_WHAT TO WORK ON_
Every entry should be transcribed word for word, so that nothing is missing.

DATASET EXTRACT below:

/-- Negotiation of a found drop with DD_CAPS.LEVEL 0x2. Whatever the cable's length, its link runs in Colant-2 mode only where all 16 MEASUREs pass
(R73). Where the guard refuses the write of LEVEL there is no negotiation (R423, R426). -/
def State.negotiate (s : State) (g : Nat) (a : NegoAnswers) : State :=
  let d := s.drop g
  let w := s.schedAccess .write g 0xFFFF05 1
  if !d.found || d.state == .retired || (d.desc.map Descriptor.level).getD 1 != 2 then s
  else if !w.1 then w.2
  else
    let s := w.2.sendTo g opWr 0xFFFF05 1 [BitVec.ofNat 16 (packFields [(2, 14), (depthCode d.depth, 10)])] false
    let s := s.heard g (writeAnswer (g % 32) false a.level)
    if !acked (g % 32) false a.level then s.negotiationFails g
    else
      let s := s.setMode g true
      let run := measureSeries ((List.range 16).map fun k => measureAnswer (g % 32) (a.measures.getD k []))
      let s := s.sendC2 (g / 32) (16 * measureCost (d.delay.getD 520)) (run.flatMap fun _ => message (measureWords (g % 32)) true)
      let s := run.foldl (fun s x => s.heard g x) s
      if run.length = 16 ∧ run.all (·.passes) = true then s.negotiated g (a.wafer.map (writeAnswer (g % 32) true)) else s.negotiationFails g

/-- The costs, in w2, of the longest item of a negotiation: the write of LEVEL, the MEASUREs (all in one Whistle period where another drop is in
Colant-1 mode), the write of DD_MODE (R95, R113, R244). -/
def State.negotiationCost (s : State) (g p : Nat) : Nat :=
  let mixed := (s.segDrops (g / 32)).any fun h => h != g && !(s.drop h).colant2
  max (costW2 opWr 0xFFFF05 1 [0] false p) (max (if mixed then 16 * measureCost p + 8 else measureCost p) (costW2 opWr 0xFFFF05 1 [0] true p + 8))

/-- An exchange with drop g begins, once a Whistle period that has run out is closed and housekeeping has the wires. -/
def State.beginExchange (s : State) (g cost : Nat) : Option State :=
  let s := s.settleWhistle (g / 32)
  (s.exchangeFree g cost).map fun a => s.onArb (g / 32) fun _ => a

/-! ### A drop newly found (R112, R394, R456, R514) -/

/-- The state a drop found takes (R169): ACTIVE in an OPEN session of its owner, FALLBACK otherwise. -/
def State.foundState (s : State) (g : Nat) : DropState :=
  match s.owner g with
  | some p => if (s.part p).session = .opened then .active else .fallback
  | none => .fallback

/-- The telemetry words of a drop that offers K channels: descriptor, gain and offset of each; none for a K of 0 or above 15 (R394). -/
def telemetryWords (x : List W16) : List W16 :=
  match x with
  | c :: ws => if 1 ≤ c.toNat ∧ c.toNat ≤ 15 ∧ ws.length = 3 * c.toNat then ws else []
  | [] => []

/-- The answer to the read of the telemetry static words, 1 + 3K of them by the K it begins with (R84, R394). -/
def telemetryAnswer (n : Nat) (crc : Bool) (ws : List ColWord) : Answer :=
  let body := afterBusy n ws
  let k := (((body.drop 1).head?).map (·.data.toNat)).getD 0
  judge opRdb n (if k ≤ 15 then [1 + 3 * k] else (List.range 16).map fun j => 1 + 3 * j) crc body

/-- The words an answer carries. -/
def Answer.words : Answer → List W16
  | .rdata ws _ => ws
  | _ => []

End of DATASET EXTRACT.

_SOLUTION TO THE EXERCISE_
/-- Negotiation of a found drop with DD_CAPS.LEVEL 0x2. Whatever the cable's length, its link runs in Colant-2 mode only where all 16 MEASUREs pass
(R73). Where the guard refuses the write of LEVEL there is no negotiation (R423, R426). -/
def State.negotiate (s : State) (g : Nat) (a : NegoAnswers) : State :=
  let d := s.drop g
  let w := s.schedAccess .write g 0xFFFF05 1
  if !d.found || d.state == .retired || (d.desc.map Descriptor.level).getD 1 != 2 then s
  else if !w.1 then w.2
  else
    let s := w.2.sendTo g opWr 0xFFFF05 1 [BitVec.ofNat 16 (packFields [(2, 14), (depthCode d.depth, 10)])] false
    let s := s.heard g (writeAnswer (g % 32) false a.level)
    if !acked (g % 32) false a.level then s.negotiationFails g
    else
      let s := s.setMode g true
      let run := measureSeries ((List.range 16).map fun k => measureAnswer (g % 32) (a.measures.getD k []))
      let s := s.sendC2 (g / 32) (16 * measureCost (d.delay.getD 520)) (run.flatMap fun _ => message (measureWords (g % 32)) true)
      let s := run.foldl (fun s x => s.heard g x) s
      if run.length = 16 ∧ run.all (·.passes) = true then s.negotiated g (a.wafer.map (writeAnswer (g % 32) true)) else s.negotiationFails g

/-- The costs, in w2, of the longest item of a negotiation: the write of LEVEL, the MEASUREs (all in one Whistle period where another drop is in
Colant-1 mode), the write of DD_MODE (R95, R113, R244). -/
def State.negotiationCost (s : State) (g p : Nat) : Nat :=
  let mixed := (s.segDrops (g / 32)).any fun h => h != g && !(s.drop h).colant2
  max (costW2 opWr 0xFFFF05 1 [0] false p) (max (if mixed then 16 * measureCost p + 8 else measureCost p) (costW2 opWr 0xFFFF05 1 [0] true p + 8))

/-- An exchange with drop g begins, once a Whistle period that has run out is closed and housekeeping has the wires. -/
def State.beginExchange (s : State) (g cost : Nat) : Option State :=
  let s := s.settleWhistle (g / 32)
  (s.exchangeFree g cost).map fun a => s.onArb (g / 32) fun _ => a

/-! ### A drop newly found (R112, R394, R456, R514) -/

/-- The state a drop found takes (R169): ACTIVE in an OPEN session of its owner, FALLBACK otherwise. -/
def State.foundState (s : State) (g : Nat) : DropState :=
  match s.owner g with
  | some p => if (s.part p).session = .opened then .active else .fallback
  | none => .fallback

/-- The telemetry words of a drop that offers K channels: descriptor, gain and offset of each; none for a K of 0 or above 15 (R394). -/
def telemetryWords (x : List W16) : List W16 :=
  match x with
  | c :: ws => if 1 ≤ c.toNat ∧ c.toNat ≤ 15 ∧ ws.length = 3 * c.toNat then ws else []
  | [] => []

/-- The answer to the read of the telemetry static words, 1 + 3K of them by the K it begins with (R84, R394). -/
def telemetryAnswer (n : Nat) (crc : Bool) (ws : List ColWord) : Answer :=
  let body := afterBusy n ws
  let k := (((body.drop 1).head?).map (·.data.toNat)).getD 0
  judge opRdb n (if k ≤ 15 then [1 + 3 * k] else (List.range 16).map fun j => 1 + 3 * j) crc body

/-- The words an answer carries. -/
def Answer.words : Answer → List W16
  | .rdata ws _ => ws
  | _ => []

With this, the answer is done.